Avec le recul, on a presque l’impression de voir un groupe différent. Si l’on percevait déjà ce qui les rend si uniques aujourd’hui, leurs riffs grinçants et leur esthétique rock des années 70 donnaient parfois l’impression qu’elles endossaient un costume de ce à quoi un « groupe exclusivement féminin » était censé ressembler et sonner.
« C’était difficile pour nous de toujours rester dans un cadre précis », confie Eliza. « Il fallait que ce soit très rock, presque à la Runaways, et ça ne correspondait pas à notre personnalité. »
En 2022, The Beaches quitte Universal. La pandémie freine leur essor sur scène, et leurs EP n’ont pas le même impact qu’auparavant.
C’est à ce moment qu’elles rencontrent Laurie Lee Boutet, qui deviendra leur manageuse.
« Elles étaient sur le point d’être abandonnées lorsque je les ai rencontrées pour la première fois », raconte Boutet à Billboard Canada, peu après avoir été nommée Manageuse de l’année à NXNE en juin dernier. « C’était le tout début, et elles étaient dévastées. Elles adoraient Universal. Je crois sincèrement qu’Universal les adorait aussi, mais à l’époque, ils avaient investi des sommes astronomiques et les disques ne fonctionnaient pas comme prévu. »

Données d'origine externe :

-- ==== Sys2Proof/Machine/SystemInstr.lean ====
section
/-! DEFINITION. The system instructions and the illegal opcodes (spec/46_system.md). -/

namespace Sys2Proof.Machine

/-! One meaning per instruction. -/

/-- `NOP` (R270): no effect but PC. -/
def execNop (s : State) : Result := .next (s.finish 1 1)

/-- `STOP` (R272): run state Stopped; the second byte is ignored. -/
def execStop (_n : Byte) (s : State) : Result := .next (State.finish { s with run := .stopped } 2 1)

/-- `HALT` (R271): run state Halted; PC addresses the byte after it. -/
def execHalt (s : State) : Result := .next (State.finish { s with run := .halted } 1 1)

/-- The illegal byte 0xD3 (R275). -/
def execIllegalD3 (s : State) : Result := .next (takeInvalidOpcode 0xD3#8 s)

/-- The illegal byte 0xDB (R275). -/
def execIllegalDB (s : State) : Result := .next (takeInvalidOpcode 0xDB#8 s)

/-- The illegal byte 0xDD (R275). -/
def execIllegalDD (s : State) : Result := .next (takeInvalidOpcode 0xDD#8 s)

/-- The illegal byte 0xE3 (R275). -/
def execIllegalE3 (s : State) : Result := .next (takeInvalidOpcode 0xE3#8 s)

/-- The illegal byte 0xE4 (R275). -/
def execIllegalE4 (s : State) : Result := .next (takeInvalidOpcode 0xE4#8 s)

/-- The illegal byte 0xEB (R275). -/
def execIllegalEB (s : State) : Result := .next (takeInvalidOpcode 0xEB#8 s)

/-- The illegal byte 0xEC (R275). -/
def execIllegalEC (s : State) : Result := .next (takeInvalidOpcode 0xEC#8 s)

/-- The illegal byte 0xED (R275). -/
def execIllegalED (s : State) : Result := .next (takeInvalidOpcode 0xED#8 s)

/-- `DI` (R273): IME and IME_pending are cleared at once. -/
def execDi (s : State) : Result := .next (State.finish { s with ime := false, imePending := false } 1 1)

/-- The illegal byte 0xF4 (R275). -/
def execIllegalF4 (s : State) : Result := .next (takeInvalidOpcode 0xF4#8 s)

/-- `EI` (R274): IME_pending is set; IME is not written. -/
def execEi (s : State) : Result := .next (State.finish { s with imePending := true } 1 1)

/-- The illegal byte 0xFC (R275). -/
def execIllegalFC (s : State) : Result := .next (takeInvalidOpcode 0xFC#8 s)

/-- The illegal byte 0xFD (R275). -/
def execIllegalFD (s : State) : Result := .next (takeInvalidOpcode 0xFD#8 s)

end Sys2Proof.Machine
end

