-- ==== Sys2Proof/Machine/Fetch.lean ====
section
/-! DEFINITION. Fetching an instruction through the router (spec/30_encoding.md R71 items 3 to 5, R78;
spec/20_memory.md R64), and placing one where it is fetched. -/

namespace Sys2Proof.Machine

/-- Read bytes in ascending address order, addresses wrapping (R64). -/
def fetchBytes : Nat → Word → State → List Byte × State
  | 0, _, s => ([], s)
  | n + 1, a, s =>
    let rd := memRead s a
    let more := fetchBytes n (a + 1#16) rd.2
    (rd.1 :: more.1, more.2)

/-- Fetch and decode the instruction at PC: the opcode byte, then as many further bytes as its format has, and no
other (R64, R71, R81). PC is not moved. -/
def fetch (s : State) : Instr × State :=
  let op := memRead s s.pc
  let more := fetchBytes (formatLength op.1 - 1) (s.pc + 1#16) op.2
  (decodeBytes op.1 (more.1.getD 0 0#8) (more.1.getD 1 0#8), more.2)

/-- The address has a cell of the core: it is not external. -/
def hasCell (a : Word) : Bool := route a != .ext

/-- The state with PC on three bytes that have cells: PC as it is where they do, else the preset's reset PC. -/
def fetchWindow (s : State) : State :=
  if hasCell s.pc && hasCell (s.pc + 1#16) && hasCell (s.pc + 2#16) then s else { s with pc := Config.resetDefault.pc }

/-- Place three bytes at PC. -/
def loadAtPc (s : State) (t : Byte × Byte × Byte) : State :=
  loadByte (loadByte (loadByte s s.pc t.1) (s.pc + 1#16) t.2.1) (s.pc + 2#16) t.2.2

end Sys2Proof.Machine
end

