-- ==== Sys2Proof/Laws/Shape.lean ====
section
/-! SUPPORT. The shapes of the instructions: each of the 511 is one operand choice of one of these forms, with the
form's shared operation as its effect. A proof about every instruction is a case split over the forms. -/

namespace Sys2Proof.Machine

/-- The instruction is an operand choice of this form, whose effect is the operation. -/
inductive Shape : Instr → (State → State) → Prop
  | ldRegReg (r r' : R8) : Shape (Sel.ld (.reg r) (.reg r')) (ldRegReg r r')
  | ldRegN8 (r : R8) (n : Byte) : Shape (Sel.ldN8 n (.reg r)) (ldRegN8 r n)
  | ldRegAtHL (r : R8) : Shape (Sel.ld (.reg r) .atHL) (ldRegAtHL r)
  | ldAtHLReg (r : R8) : Shape (Sel.ld .atHL (.reg r)) (ldAtHLReg r)
  | ldAtHLN8 (n : Byte) : Shape (.ldMemHLN8 n) (ldAtHLN8 n)
  | ldAMemBC : Shape .ldAMemBC (fun s => ldAFrom s.bc 1 2 s)
  | ldAMemDE : Shape .ldAMemDE (fun s => ldAFrom s.de 1 2 s)
  | ldAMemA16 (a : Word) : Shape (.ldAMemA16 a) (ldAFrom a 3 4)
  | ldhAMemA8 (a : Byte) : Shape (.ldhAMemA8 a) (ldAFrom (highPage a) 2 3)
  | ldhAMemC : Shape .ldhAMemC (fun s => ldAFrom (highPage s.c) 1 2 s)
  | ldMemBCA : Shape .ldMemBCA (fun s => ldToA s.bc 1 2 s)
  | ldMemDEA : Shape .ldMemDEA (fun s => ldToA s.de 1 2 s)
  | ldMemA16A (a : Word) : Shape (.ldMemA16A a) (ldToA a 3 4)
  | ldhMemA8A (a : Byte) : Shape (.ldhMemA8A a) (ldToA (highPage a) 2 3)
  | ldhMemCA : Shape .ldhMemCA (fun s => ldToA (highPage s.c) 1 2 s)
  | ldMemHLIncA : Shape .ldMemHLIncA (ldAtHLAThen 1#16)
  | ldMemHLDecA : Shape .ldMemHLDecA (ldAtHLAThen (-1#16))
  | ldAMemHLInc : Shape .ldAMemHLInc (ldAAtHLThen 1#16)
  | ldAMemHLDec : Shape .ldAMemHLDec (ldAAtHLThen (-1#16))
  | ldR16N16 (p : R16) (n : Word) : Shape (Sel.ldN16 n p) (ldR16N16 p n)
  | ldAtA16SP (a : Word) : Shape (.ldMemA16SP a) (ldAtA16SP a)
  | ldSPFromHL : Shape .ldSPHL ldSPFromHL
  | ldHLFromSP (e : Byte) : Shape (.ldHLSPE8 e) (ldHLFromSP e)
  | pushPair (p : R16Stk) : Shape (Sel.push p) (pushPair p)
  | popPair (p : R16Stk) : Shape (Sel.pop p) (popPair p)
  | aluReg (f : AluOp) (r : R8) : Shape (Sel.alu f (.reg r)) (aluReg f r)
  | aluAtHL (f : AluOp) : Shape (Sel.alu f .atHL) (aluAtHL f)
  | aluN8 (f : AluOp) (n : Byte) : Shape (Sel.aluN8 n f) (aluN8 f n)
  | incReg (r : R8) : Shape (Sel.inc8 (.reg r)) (incReg r)
  | incAtHL : Shape .incMemHL incAtHL
  | decReg (r : R8) : Shape (Sel.dec8 (.reg r)) (decReg r)
  | decAtHL : Shape .decMemHL decAtHL
  | daa : Shape .daa daaA
  | cpl : Shape .cpl cplA
  | scf : Shape .scf setCarry
  | ccf : Shape .ccf complementCarry
  | addHLPair (p : R16) : Shape (Sel.addHL p) (addHLPair p)
  | incPair (p : R16) : Shape (Sel.inc16 p) (incPair p)
  | decPair (p : R16) : Shape (Sel.dec16 p) (decPair p)
  | addSPOffset (e : Byte) : Shape (.addSPE8 e) (addSPOffset e)
  | rlca : Shape .rlca (rotA .rlc)
  | rrca : Shape .rrca (rotA .rrc)
  | rla : Shape .rla (rotA .rl)
  | rra : Shape .rra (rotA .rr)
  | rotReg (f : RotOp) (r : R8) : Shape (Sel.rot f (.reg r)) (rotReg f r)
  | rotAtHL (f : RotOp) : Shape (Sel.rot f .atHL) (rotAtHL f)
  | bitReg (b : Fin 8) (r : R8) : Shape (Sel.bit b (.reg r)) (bitReg b r)
  | bitAtHL (b : Fin 8) : Shape (Sel.bit b .atHL) (bitAtHL b)
  | resReg (b : Fin 8) (r : R8) : Shape (Sel.res b (.reg r)) (resReg b r)
  | resAtHL (b : Fin 8) : Shape (Sel.res b .atHL) (resAtHL b)
  | setReg (b : Fin 8) (r : R8) : Shape (Sel.set b (.reg r)) (setReg b r)
  | setAtHL (b : Fin 8) : Shape (Sel.set b .atHL) (setAtHL b)
  | jumpAbs (a : Word) : Shape (.jpA16 a) (jumpAbs a)
  | jumpAbsIf (cc : Cond) (a : Word) : Shape (Sel.jpCc a cc) (jumpAbsIf cc a)
  | jumpHL : Shape .jpHL jumpHL
  | jumpRel (e : Byte) : Shape (.jrE8 e) (jumpRel e)
  | jumpRelIf (cc : Cond) (e : Byte) : Shape (Sel.jrCc e cc) (jumpRelIf cc e)
  | callAbs (a : Word) : Shape (.callA16 a) (callAbs a)
  | callAbsIf (cc : Cond) (a : Word) : Shape (Sel.callCc a cc) (callAbsIf cc a)
  | retPop : Shape .ret retPop
  | retPopIf (cc : Cond) : Shape (Sel.retCc cc) (retPopIf cc)
  | reti : Shape .reti returnFromInterrupt
  | rstCall (t : Fin 8) : Shape (Sel.rst t) (rstCall t)
  | nop : Shape .nop (fun s => s.finish 1 1)
  | halt : Shape .halt (fun s => State.finish { s with run := .halted } 1 1)
  | stop (n : Byte) : Shape (.stop n) (fun s => State.finish { s with run := .stopped } 2 1)
  | di : Shape .di (fun s => State.finish { s with ime := false, imePending := false } 1 1)
  | ei : Shape .ei (fun s => State.finish { s with imePending := true } 1 1)
  | illegal (i : Instr) (b : Byte) (h : i.illegalByte = some b) : Shape i (takeInvalidOpcode b)

/-- Every instruction answers a next state, the one its form's operation gives. -/
theorem exec_of_shape {i : Instr} {e : State → State} (h : Shape i e) (s : State) : exec i s = .next (e s) := by
  cases h with
  | ldRegReg r r' => cases r <;> cases r' <;> rfl
  | ldRegN8 r n => cases r <;> rfl
  | ldRegAtHL r => cases r <;> rfl
  | ldAtHLReg r => cases r <;> rfl
  | ldAtHLN8 n => rfl
  | ldAMemBC => rfl
  | ldAMemDE => rfl
  | ldAMemA16 a => rfl
  | ldhAMemA8 a => rfl
  | ldhAMemC => rfl
  | ldMemBCA => rfl
  | ldMemDEA => rfl
  | ldMemA16A a => rfl
  | ldhMemA8A a => rfl
  | ldhMemCA => rfl
  | ldMemHLIncA => rfl
  | ldMemHLDecA => rfl
  | ldAMemHLInc => rfl
  | ldAMemHLDec => rfl
  | ldR16N16 p n => cases p <;> rfl
  | ldAtA16SP a => rfl
  | ldSPFromHL => rfl
  | ldHLFromSP e => rfl
  | pushPair p => cases p <;> rfl
  | popPair p => cases p <;> rfl
  | aluReg f r => cases f <;> cases r <;> rfl
  | aluAtHL f => cases f <;> rfl
  | aluN8 f n => cases f <;> rfl
  | incReg r => cases r <;> rfl
  | incAtHL => rfl
  | decReg r => cases r <;> rfl
  | decAtHL => rfl
  | daa => rfl
  | cpl => rfl
  | scf => rfl
  | ccf => rfl
  | addHLPair p => cases p <;> rfl
  | incPair p => cases p <;> rfl
  | decPair p => cases p <;> rfl
  | addSPOffset e => rfl
  | rlca => rfl
  | rrca => rfl
  | rla => rfl
  | rra => rfl
  | rotReg f r => cases f <;> cases r <;> rfl
  | rotAtHL f => cases f <;> rfl
  | bitReg b r => cases r <;> fin_cases b <;> rfl
  | bitAtHL b => fin_cases b <;> rfl
  | resReg b r => cases r <;> fin_cases b <;> rfl
  | resAtHL b => fin_cases b <;> rfl
  | setReg b r => cases r <;> fin_cases b <;> rfl
  | setAtHL b => fin_cases b <;> rfl
  | jumpAbs a => rfl
  | jumpAbsIf cc a => cases cc <;> rfl
  | jumpHL => rfl
  | jumpRel e => rfl
  | jumpRelIf cc e => cases cc <;> rfl
  | callAbs a => rfl
  | callAbsIf cc a => cases cc <;> rfl
  | retPop => rfl
  | retPopIf cc => cases cc <;> rfl
  | reti => rfl
  | rstCall t => fin_cases t <;> rfl
  | nop => rfl
  | halt => rfl
  | stop n => rfl
  | di => rfl
  | ei => rfl
  | illegal i b h => cases i <;> simp only [Instr.illegalByte, Option.some.injEq, reduceCtorEq] at h <;> subst h <;> rfl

Boutet identifie immédiatement le problème :
« Votre musique est trop rock, et le rock ne se diffuse pas bien en streaming », leur dit-elle. « C’est absurde, vous êtes faites pour le streaming. Vous êtes des jeunes filles cool, drôles et talentueuses. Si vous faisiez des disques un peu plus pop, je pense que le public vous accueillerait à bras ouverts. »
Le groupe décide alors de se créer une nouvelle image : celle d’elles-mêmes. Elles commencent à s’habiller selon leur style personnel et à raconter davantage leurs expériences. Elles recrutent une directrice artistique, Laura Serra de Les Squeak, une photographe et responsable des réseaux sociaux, Meg Moon, et une coiffeuse-maquilleuse, Liv Tsai. Elles restent indépendantes et sortent leurs albums via AWAL, une maison de disques non traditionnelle qui privilégie l’artiste.
Jordan explique que le fait d’avoir une équipe de femmes autour d’elles a été déterminant dans leur succès, non pas seulement parce qu’elles sont des femmes, mais parce que ces dernières comprennent des choses que beaucoup d’autres dans l’industrie ne voient pas.
« Beaucoup pensent qu’il existe une formule toute faite pour réussir », précise-t-elle. « Ce n’est pas seulement un problème masculin, c’est un problème qui touche toute l’industrie musicale. En dévalorisant ce qui vous rend unique et en essayant de faire comme tout le monde, vous vous mettez en position de faiblesse. Mais comme les femmes sont souvent des exceptions dans tous les secteurs, nous devons souvent nous demander : “Comment aborder la situation différemment ?” »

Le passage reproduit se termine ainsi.